● **WHAT THE TASK ASKS**:
Line by line, copy out the data below exactly.
-- MATERIAL SUPPLIED follows --
-- ==== Sys2Proof/Machine/Moves.lean ====
section
/-! DEFINITION. The moves of the host and of the agents (R20, R246, R262), each the step its rule gives, and where the next input
comes from. -/

namespace Sys2Proof.Machine

/-- One move. The lifecycle calls are refused outside the state they are allowed in (R271); any other move that is not
enabled changes nothing. -/
def runMove (m : Move) (s : State) : Out :=
  match m with
  | .listenTcp ok            => listenTcp ok s
  | .listenRtu ok            => listenRtu ok s
  | .start                   => startCall s
  | .send l n bytes          => orWait s (peerSend l n bytes s)
  | .hangUp l n              => orWait s (peerHangUp l n s)
  | .accept l                => orWait s (acceptConnection l s)
  | .acceptError l permanent => orWait s (acceptError l permanent s)
  | .accStart l              => orWait s (accStart l s)
  | .accResume l             => orWait s (accResume l s)
  | .dispStart               => orWait s (dispStart s)
  | .dispRequest             => orWait s (dispRequest s)
  | .dispClose               => orWait s (dispClose s)
  | .dispWrite               => orWait s (dispWrite s)
  | .tcpHeader l n k         => orWait s (tcpHeader l n k s)
  | .tcpBody l n k           => orWait s (tcpBody l n k s)
  | .tcpParse l n            => orWait s (tcpParse l n s)
  | .tcpCloseCheck l n       => orWait s (tcpCloseCheck l n s)
  | .tcpEnd l n              => orWait s (tcpEnd l n s)
  | .push sink               => orWait s (pushRequest sink s)
  | .abandon sink            => orWait s (abandonRequest sink s)
  | .leaveWait sink          => orWait s (leaveWait sink s)
  | .rtuStart p              => orWait s (rtuStart p s)
  | .rtuUnstarted p          => orWait s (rtuUnstarted p s)
  | .rtuCheck p              => orWait s (rtuCheck p s)
  | .serialRead p chunk      => orWait s (serialRead p chunk s)
  | .serialError p           => orWait s (serialError p s)
  | .shutdownComplete        => orWait s (shutdownComplete s)

/-- The input the next step consumes, and the state it is consumed from: the first input listed, or a free value when none is
(R16, R249: any step of any agent may come next). -/
def nextInput (s : State) : Input × State :=
  match s.inputs with
  | i :: rest => (i, s.setInputs rest)
  | []        => (Config.freeInput s.draws, s.countDraw)

/-- A message put where the next step takes its input from. -/
def putMessage (message : Port × List Byte) (s : State) : State := s.setInputs (.message message.1 message.2 :: s.inputs)

end Sys2Proof.Machine
end

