-- ==== Sys2Proof/Machine/Core.lean ====
section
/-! DEFINITION. The block as the host's interface takes it. -/

def Sys2Proof.core : Host.Core := { State := Sys2Proof.Machine.State, Fault := Sys2Proof.Machine.Fault, Refusal := Sys2Proof.Machine.Refusal, step := Sys2Proof.Machine.step, reset := Sys2Proof.Machine.State.reset }
end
-- MATERIAL SUPPLIED concluded --
● **REPLY TO THE TASK**:
-- ==== Sys2Proof/Machine/Moves.lean ====
section
/-! DEFINITION. The moves of the host and of the agents (R20, R246, R262), each the step its rule gives, and where the next input
comes from. -/

namespace Sys2Proof.Machine

/-- One move. The lifecycle calls are refused outside the state they are allowed in (R271); any other move that is not
enabled changes nothing. -/
def runMove (m : Move) (s : State) : Out :=
  match m with
  | .listenTcp ok            => listenTcp ok s
  | .listenRtu ok            => listenRtu ok s
  | .start                   => startCall s
  | .send l n bytes          => orWait s (peerSend l n bytes s)
  | .hangUp l n              => orWait s (peerHangUp l n s)
  | .accept l                => orWait s (acceptConnection l s)
  | .acceptError l permanent => orWait s (acceptError l permanent s)
  | .accStart l              => orWait s (accStart l s)
  | .accResume l             => orWait s (accResume l s)
  | .dispStart               => orWait s (dispStart s)
  | .dispRequest             => orWait s (dispRequest s)
  | .dispClose               => orWait s (dispClose s)
  | .dispWrite               => orWait s (dispWrite s)
  | .tcpHeader l n k         => orWait s (tcpHeader l n k s)
  | .tcpBody l n k           => orWait s (tcpBody l n k s)
  | .tcpParse l n            => orWait s (tcpParse l n s)
  | .tcpCloseCheck l n       => orWait s (tcpCloseCheck l n s)
  | .tcpEnd l n              => orWait s (tcpEnd l n s)
  | .push sink               => orWait s (pushRequest sink s)
  | .abandon sink            => orWait s (abandonRequest sink s)
  | .leaveWait sink          => orWait s (leaveWait sink s)
  | .rtuStart p              => orWait s (rtuStart p s)
  | .rtuUnstarted p          => orWait s (rtuUnstarted p s)
  | .rtuCheck p              => orWait s (rtuCheck p s)
  | .serialRead p chunk      => orWait s (serialRead p chunk s)
  | .serialError p           => orWait s (serialError p s)
  | .shutdownComplete        => orWait s (shutdownComplete s)

/-- The input the next step consumes, and the state it is consumed from: the first input listed, or a free value when none is
(R16, R249: any step of any agent may come next). -/
def nextInput (s : State) : Input × State :=
  match s.inputs with
  | i :: rest => (i, s.setInputs rest)
  | []        => (Config.freeInput s.draws, s.countDraw)

/-- A message put where the next step takes its input from. -/
def putMessage (message : Port × List Byte) (s : State) : State := s.setInputs (.message message.1 message.2 :: s.inputs)

end Sys2Proof.Machine
end

-- ==== Sys2Proof/Machine/Core.lean ====
section
/-! DEFINITION. The block as the host's interface takes it. -/

def Sys2Proof.core : Host.Core := { State := Sys2Proof.Machine.State, Fault := Sys2Proof.Machine.Fault, Refusal := Sys2Proof.Machine.Refusal, step := Sys2Proof.Machine.step, reset := Sys2Proof.Machine.State.reset }
end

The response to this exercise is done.